In this project, i have implemented Recommendation Engine for Movies.
Different approaches, choosing an approach and why.
To understand the role of sorting algorithms and make a choice, one should know the different types of filtering algorithms present. They are:
- Content-based filtering - In this, content is recommended to a user based on the past content-interaction of the same user.
- Collaborative filtering - In this, content is recommended to a user based on the similarity of that user's content-interaction to another user's content-interaction. Users with similar activities are recommeded similar contents.
- Hybrid filtering - This is a combination of Content-based and Collaborative filtering.
My objective was to implement an approach that would be :
- relevant to the user (content similarity)
- avoid cold start to the problem Therefore, content-based filtering approach has been used in this project.

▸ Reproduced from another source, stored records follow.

theorem kept_takeCtrl {r s : State} (h : Kept r s) : ∀ a1 a2 a3, Kept2 r (State.takeCtrl s a1 a2 a3) := by
  intro a1 a2 a3
  unfold State.takeCtrl
  repeat' (first
    | with_reducible assumption
    | with_reducible refine kept_ite ?_ ?_
    | with_reducible refine kept2_ite ?_ ?_
    | with_reducible apply kept_incSat
    | intro _
    | with_reducible apply Kept2.kept
    | dsimp only
    | split
    | with_reducible refine kept2_mk ?_ _
    | fail_if_no_progress (with_reducible refine kept_mk ?_ (by rfl) (by rfl) (by rfl) _ _ _ _ _ _ _ _ _ _ _ _ _ _ _ _ _ _ _)
    )

theorem kept_heard {r s : State} (h : Kept r s) : ∀ a1, Kept r (State.heard s a1) := by
  intro a1
  unfold State.heard
  repeat' (first
    | with_reducible assumption
    | with_reducible refine kept_ite ?_ ?_
    | with_reducible apply kept_wr
    | with_reducible apply kept_sendPkt
    | with_reducible apply kept_modRnode
    )

theorem kept_dropQueued {r s : State} (h : Kept r s) : ∀ a1 a2, Kept r (State.dropQueued s a1 a2) := by
  intro a1 a2
  unfold State.dropQueued
  repeat' (first
    | with_reducible assumption
    | with_reducible apply kept_incSat
    | with_reducible apply kept_modLink
    | with_reducible apply kept_slotFreed
    | with_reducible refine kept_foldl ?_ ?_
    | intro _
    )

theorem kept_dropSource {r s : State} (h : Kept r s) : ∀ a1, Kept r (State.dropSource s a1) := by
  intro a1
  unfold State.dropSource
  repeat' (first
    | with_reducible assumption
    | with_reducible apply kept_incSat
    | with_reducible apply kept_dropQueued
    | with_reducible refine kept_foldl ?_ ?_
    | intro _
    | with_reducible apply Kept2.kept
    | with_reducible apply Kept1.kept
    | dsimp only
    | split
    | fail_if_no_progress (with_reducible refine kept_mk ?_ (by rfl) (by rfl) (by rfl) _ _ _ _ _ _ _ _ _ _ _ _ _ _ _ _ _ _ _)
    )

theorem kept_exclude {r s : State} (h : Kept r s) : ∀ a1, Kept r (State.exclude s a1) := by
  intro a1
  unfold State.exclude
  repeat' (first
    | with_reducible assumption
    | with_reducible refine kept_ite ?_ ?_
    | with_reducible apply kept_wr
    | with_reducible apply kept_colLost
    | with_reducible apply kept_dropSource
    | intro _
    | dsimp only
    | split
    | fail_if_no_progress (with_reducible refine kept_mk ?_ (by rfl) (by rfl) (by rfl) _ _ _ _ _ _ _ _ _ _ _ _ _ _ _ _ _ _ _)
    )

theorem kept_logVerdict {r s : State} (h : Kept r s) : ∀ a1 a2 a3 a4, Kept r (State.logVerdict s a1 a2 a3 a4) := by
  intro a1 a2 a3 a4
  unfold State.logVerdict
  repeat' (first
    | with_reducible assumption
    | with_reducible refine kept_ite ?_ ?_
    | with_reducible apply kept_wrs
    | with_reducible apply kept_incSat
    | with_reducible apply kept_traceAdd
    | with_reducible apply kept_faultNote
    )

theorem kept_judge {r s : State} (h : Kept r s) : ∀ a1 a2 a3 a4, Kept r (State.judge s a1 a2 a3 a4) := by
  intro a1 a2 a3 a4
  unfold State.judge
  repeat' (first
    | with_reducible assumption
    | with_reducible apply kept_exclude
    | with_reducible apply kept_logVerdict
    | with_reducible refine kept_foldl ?_ ?_
    | intro _
    )

theorem kept_remember {r s : State} (h : Kept r s) : ∀ a1 a2 a3, Kept r (State.remember s a1 a2 a3) := by
  intro a1 a2 a3
  unfold State.remember
  repeat' (first
    | with_reducible assumption
    | intro _
    | dsimp only
    | split
    | fail_if_no_progress (with_reducible refine kept_mk ?_ (by rfl) (by rfl) (by rfl) _ _ _ _ _ _ _ _ _ _ _ _ _ _ _ _ _ _ _)
    )

theorem kept_issueVerdict {r s : State} (h : Kept r s) : ∀ a1 a2 a3, Kept r (State.issueVerdict s a1 a2 a3) := by
  intro a1 a2 a3
  unfold State.issueVerdict
  repeat' (first
    | with_reducible assumption
    | with_reducible apply kept_flood
    | with_reducible apply kept_judge
    | with_reducible apply kept_remember
    )

theorem kept_settle {r s : State} (h : Kept r s) : ∀ a0, Kept r (State.settle a0 s) := by
  intro a0
  induction a0 generalizing s with
  | zero =>
    unfold State.settle
    repeat' (first
      | with_reducible assumption
      )
  | succ n ih =>
    unfold State.settle
    repeat' (first
      | with_reducible apply ih
      | with_reducible assumption
      | with_reducible apply kept_issueVerdict
      | intro _
      | dsimp only
      | split
      )

theorem kept_settled {r s : State} (h : Kept r s) : Kept r (State.settled s) := by
  unfold State.settled
  repeat' (first
    | with_reducible assumption
    | with_reducible apply kept_settle
    )

theorem kept_rule {r s : State} (h : Kept r s) : ∀ a1 a2 a3, Kept r (State.rule s a1 a2 a3) := by
  intro a1 a2 a3
  unfold State.rule
  repeat' (first
    | with_reducible assumption
    | with_reducible apply kept_issueVerdict
    | with_reducible apply kept_settled
    )

theorem kept_tally {r s : State} (h : Kept r s) : ∀ a1, Kept r (State.tally s a1) := by
  intro a1
  unfold State.tally
  repeat' (first
    | with_reducible assumption
    | with_reducible refine kept_ite ?_ ?_
    | with_reducible apply kept_rule
    )

theorem kept_sendVote {r s : State} (h : Kept r s) : ∀ a1 a2, Kept r (State.sendVote s a1 a2) := by
  intro a1 a2
  unfold State.sendVote
  repeat' (first
    | with_reducible assumption
    | with_reducible refine kept_ite ?_ ?_
    | with_reducible apply kept_sendPkt
    | with_reducible apply kept_modRnode
    )

theorem kept_tickNode {r s : State} (h : Kept r s) : ∀ a1, Kept r (State.tickNode s a1) := by
  intro a1
  unfold State.tickNode
  repeat' (first
    | with_reducible assumption
    | with_reducible refine kept_ite ?_ ?_
    | with_reducible apply kept_wr
    | with_reducible apply kept_tally
    | with_reducible apply kept_sendVote
    )

theorem kept_takeRollCfg {r s : State} (h : Kept r s) : Kept r (State.takeRollCfg s) := by
  unfold State.takeRollCfg
  repeat' (first
    | with_reducible assumption
    | intro _
    | dsimp only
    | split
    | fail_if_no_progress (with_reducible refine kept_mk ?_ (by rfl) (by rfl) (by rfl) _ _ _ _ _ _ _ _ _ _ _ _ _ _ _ _ _ _ _)
    )

theorem kept_floodSeen {r s : State} (h : Kept r s) : ∀ a1 a2, Kept2 r (State.floodSeen s a1 a2) := by
  intro a1 a2
  unfold State.floodSeen
  repeat' (first
    | with_reducible assumption
    | with_reducible refine kept_ite ?_ ?_
    | with_reducible refine kept2_ite ?_ ?_
    | with_reducible apply kept_incSat
    | with_reducible apply kept_remember
    | intro _
    | with_reducible apply Kept2.kept
    | dsimp only
    | split
    | with_reducible refine kept2_mk ?_ _
    )

theorem kept_floodIn {r s : State} (h : Kept r s) : ∀ a1 a2 a3, Kept2 r (State.floodIn s a1 a2 a3) := by
  intro a1 a2 a3
  unfold State.floodIn
  repeat' (first
    | with_reducible assumption
    | with_reducible refine kept_ite ?_ ?_
    | with_reducible refine kept2_ite ?_ ?_
    | with_reducible apply kept_slotTaken
    | with_reducible apply kept_slotFreed
    | with_reducible apply kept_floodSeen
    | intro _
    | with_reducible apply Kept2.kept
    | with_reducible refine kept_snd (by assumption) ?_
    | dsimp only
    | split
    | with_reducible refine kept2_mk ?_ _
    )

theorem kept_domainIn {r s : State} (h : Kept r s) : ∀ a1 a2 a3, Kept r (State.domainIn s a1 a2 a3) := by
  intro a1 a2 a3
  unfold State.domainIn
  repeat' (first
    | with_reducible assumption
    | with_reducible refine kept_ite ?_ ?_
    | with_reducible apply kept_rule
    | intro _
    | dsimp only
    | split
    | fail_if_no_progress (with_reducible refine kept_mk ?_ (by rfl) (by rfl) (by rfl) _ _ _ _ _ _ _ _ _ _ _ _ _ _ _ _ _ _ _)
    )

theorem kept_admitNode {r s : State} (h : Kept r s) : ∀ a1 a2, Kept r (State.admitNode s a1 a2) := by
  intro a1 a2
  unfold State.admitNode
  repeat' (first
    | with_reducible assumption
    | with_reducible apply kept_wrs
    | with_reducible apply kept_modRnode
    | intro _
    | dsimp only
    | split
    | fail_if_no_progress (with_reducible refine kept_mk ?_ (by rfl) (by rfl) (by rfl) _ _ _ _ _ _ _ _ _ _ _ _ _ _ _ _ _ _ _)
    )

theorem kept_joinIn {r s : State} (h : Kept r s) : ∀ a1 a2, Kept r (State.joinIn s a1 a2) := by
  intro a1 a2
  unfold State.joinIn
  repeat' (first
    | with_reducible assumption
    | with_reducible refine kept_ite ?_ ?_
    | with_reducible refine kept2_ite ?_ ?_
    | with_reducible apply kept_free64
    | with_reducible apply kept_judge
    | with_reducible apply kept_admitNode
    | intro _
    | with_reducible apply Kept2.kept
    )

theorem kept_joinOut {r s : State} (h : Kept r s) : Kept r (State.joinOut s) := by
  unfold State.joinOut
  repeat' (first
    | with_reducible assumption
    | with_reducible apply kept_flood
    | with_reducible apply kept_remember
    | with_reducible apply kept_admitNode
    | intro _
    | dsimp only
    | split
    | fail_if_no_progress (with_reducible refine kept_mk ?_ (by rfl) (by rfl) (by rfl) _ _ _ _ _ _ _ _ _ _ _ _ _ _ _ _ _ _ _)
    )
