-- ==== Sys2Proof/Tests/Slice0.lean ====
section
/-! SUPPORT. Checks of the model on small states: what WellFormed refuses, single commands with results written out from the spec, and for
each statement with hypotheses a witness, clause by clause, that a state and operands meet them (`wit_<statement>`). -/

namespace Sys2Proof.Tests

-- The tests are elaborated one after another: each waits for the kernel's check of those before it, and a thread held
-- for each that waits would take more memory than the check allows.
set_option Elab.async false

open Sys2Proof Sys2Proof.Machine

/-! ### Small states -/

/-- A module that is READY, its compute dies released and its halter link up, with nothing else at work. -/
def idle : State := (({ State.reset with boot := { stage := 12 } }).wr GLB_DIEMAP.RELEASED 0xFFF).wr PHO_FIB_STAT.ROLE 1 0 128

/-- The module with this core 0. -/
def withCore (k : Core) : State := { idle with cores := [(0, k)] }

/-- Lines 0 and 1 of instruction bytes. -/
def lines2 : List IcLine := [⟨0, 0⟩, ⟨1, 0⟩]

/-- The module with this scalar processor 0 of core 0, issuing. -/
def withSp (u : Sp) : State := withCore { sp0 := { u with run := true }, icache := lines2 }

/-- A word of format R from its fields (R143). -/
def word (maj rd rs1 rs2 rs3 f : Nat) : W32 :=
  BitVec.ofNat 32 (maj + rd * 2 ^ 7 + rs1 * 2 ^ 12 + rs2 * 2 ^ 17 + rs3 * 2 ^ 22 + f * 2 ^ 27)

theorem issues_of {s : State} {c p : Nat} {xs vs : List Nat}
    (h : (s.canIssue c p && xs.all (fun r => !s.locked c p false r) && vs.all (fun r => !s.locked c p true r)) = true) :
    Issues s c p xs vs := by
  simp only [Bool.and_eq_true, List.all_eq_true, Bool.not_eq_eq_eq_not, Bool.not_true] at h
  exact ⟨h.1.1, h.1.2, h.2⟩

/-! ### What WellFormed refuses: one ill-formed command for each check, beside well-formed ones -/

theorem test_wf_core : Instr.wf .trn0304 (.kernelEnd 48) = false ∧ Instr.wf .trn0304 (.kernelEnd 47) = true := by decide
theorem test_wf_sp : Instr.wf .trn1216 (.loadDataReturn 0 2) = false ∧ Instr.wf .trn1216 (.loadDataReturn 191 1) = true := by decide
theorem test_wf_array : Instr.wf .trn1216 (.passStart 0 4) = false ∧ Instr.wf .trn1216 (.passStart 0 3) = true := by decide
theorem test_wf_group : Instr.wf .trn1216 (.groupStateEffect 0 0 4) = false ∧ Instr.wf .trn1216 (.groupStateEffect 0 0 3) = true := by decide
theorem test_wf_major : Instr.wf .trn1216 (.lui 0 0 9) = false ∧ Instr.wf .trn1216 (.lui 0 0 8) = true := by decide
theorem test_wf_slot : Instr.wf .trn1216 (.slotClearEffect 0 0 2) = false := by decide
theorem test_wf_stook_half : Instr.wf .trn1216 (.stookPassComplete 0 2) = false := by decide
theorem test_wf_stook_key : Instr.wf .trn1216 (.stookKeyBind 0 64 0) = false ∧ Instr.wf .trn1216 (.stookKeyDescWrite 0 63 2 0) = false := by decide
theorem test_wf_queue : Instr.wf .trn1216 (.nop 64) = false ∧ Instr.wf .trn1216 (.nop 63) = true := by decide
theorem test_wf_engine : Instr.wf .trn0304 (.copyComplete 1 0 []) = false ∧ Instr.wf .trn0304 (.copyComplete 0 4 []) = false := by decide
theorem test_wf_event : Instr.wf .trn1216 (.queEvtWrite 65536 0) = false := by decide
theorem test_wf_push : Instr.wf .trn1216 (.pushMessage 0 [[0, 0, 0]]) = false := by decide
theorem test_wf_memory_stack : Instr.wf .trn0608 (.bayFlush 8) = false := by decide
theorem test_wf_block : Instr.wf .trn1216 (.uncorrectableError 16 0 0 0 0) = false ∧ Instr.wf .trn1216 (.uncorrectableError 0 16 0 0 0) = false := by decide
theorem test_wf_base_die : Instr.wf .trn1216 (.winCacheInv 4 0) = false := by decide
theorem test_wf_link : Instr.wf .trn0304 (.creditReturn 4 0 false) = false ∧ Instr.wf .trn0304 (.creditReturn 3 4 false) = false := by decide
theorem test_wf_credits : Instr.wf .trn1216 (.creditRefresh 0 [1, 2, 3, 4]) = false := by decide
theorem test_wf_port : Instr.wf .trn0608 (.ethCfgWrite 1 0) = false := by decide
theorem test_wf_context : Instr.wf .trn1216 (.collectiveEnd 64) = false := by decide
theorem test_wf_currents : Instr.wf .trn0304 (.fadeSample [0, 0, 0, 0]) = false := by decide
theorem test_wf_fibre : Instr.wf .trn1216 (.mirrorReady ⟨144, 0, [], none, false⟩) = false ∧
    Instr.wf .trn1216 (.mirrorReady ⟨256, 0, [], none, false⟩) = true := by decide
theorem test_wf_ring : Instr.wf .trn1216 (.ringRetuneDone 0 9 true) = false := by decide
theorem test_wf_channel : Instr.wf .trn1216 (.channelMoveComplete 512) = false := by decide
theorem test_wf_die : Instr.wf .trn0304 (.dieLockLoss 3) = false := by decide
theorem test_wf_converter : Instr.wf .trn1216 (.converterFail 8) = false := by decide
theorem test_wf_domain : Instr.wf .trn1216 (.hintLapse 236) = false := by decide
theorem test_wf_readings : Instr.wf .trn1216 (.thermalSample []) = false := by decide
theorem test_wf_sensor : Instr.wf .trn1216 (.sensorSelfCheck 704 0) = false := by decide
theorem test_wf_node : Instr.wf .trn1216 (.heartbeat 512) = false ∧ Instr.wf .trn1216 (.vote 0 512) = false := by decide
theorem test_wf_alarm : Instr.wf .trn1216 (.domainAlarm 0) = false ∧ Instr.wf .trn1216 (.domainAlarm 4) = false := by decide
theorem test_wf_trace : Instr.wf .trn0304 (.traceSample 0x101) = false ∧ Instr.wf .trn0304 (.traceSample 0x100) = true := by decide
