-- ==== Sys2Proof/Word.lean ====
section
/-! DEFINITION. The bit-vector widths of LFSR32. Bit 0 is the least significant bit of every value
(00_scope.md R7). -/

namespace Sys2Proof

/-- The state register, a seed, a raw value (00_scope.md R6 `LFSR_W`; 10_state.md R10). -/
abbrev Word32 := BitVec 32

/-- An operand or the data of a response (00_scope.md R6 `OP_W`). -/
abbrev Word64 := BitVec 64

/-- The opcode field (00_scope.md R6 `OPC_W`). -/
abbrev Op := BitVec 2

/-- The status field of a response (00_scope.md R6 `ST_W`). -/
abbrev StatusBits := BitVec 3

/-- The command word `op, a, b` of 130 bits (30_encoding.md R40). -/
abbrev CmdWord := BitVec 130

/-- The response word `status, data` of 67 bits (30_encoding.md R45). -/
abbrev RspWord := BitVec 67

end Sys2Proof
end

Link to the dataset: https://www.kaggle.com/datasets/tmdb/tmdb-movie-metadata/discussion?select=tmdb_5000_movies.csv
The datasets are also available with this repo, in a folder titled Datasets
The following were the factors kept in mind while selecting the dataset :
- Relevant and useful data
- Different and diverse attributes (to facilitate content-based filtering approach)
- Manageable computational load
- Dataset Analysis
- Data Pre-processing
- Model Building (using text vectorization and cosine similarity)
- Model Testing
- Establishing web connection (using streamlit)
To install and run the project on your local system, following are the requirements:
Make sure you have the following libraries installed in your python environment, using the following commands :
pip install ast
pip install nltk
pip install pickle
pip install streamlit
After downloading source code files from this repo, perform the following steps:
- Open get_recommendation.ipynb jupyter notebook file and change the location of datasets in the following visible lines of code :
movies_df = pd.read_csv('C:/Users/Aaheli Paul/Movie-Recommendation-Engine-Engage-2022-Project/Datasets/tmdb_5000_movies.csv')
credits_df = pd.read_csv('C:/Users/Aaheli Paul/Movie-Recommendation-Engine-Engage-2022-Project/Datasets/tmdb_5000_credits.csv')
- Run and execute the get_recommendation.ipynb jupyter notebook file or run the following command on command prompt:
python get_recommendation.ipynb
After completing the execution of this file, there will be two files downloaded to the main folder : movie_list.pkl, similarity.pkl
These files will be used during the execution of app.py file.
- After entering the source code folder, run the following command on command prompt, to locally host the webpage
streamlit run app.py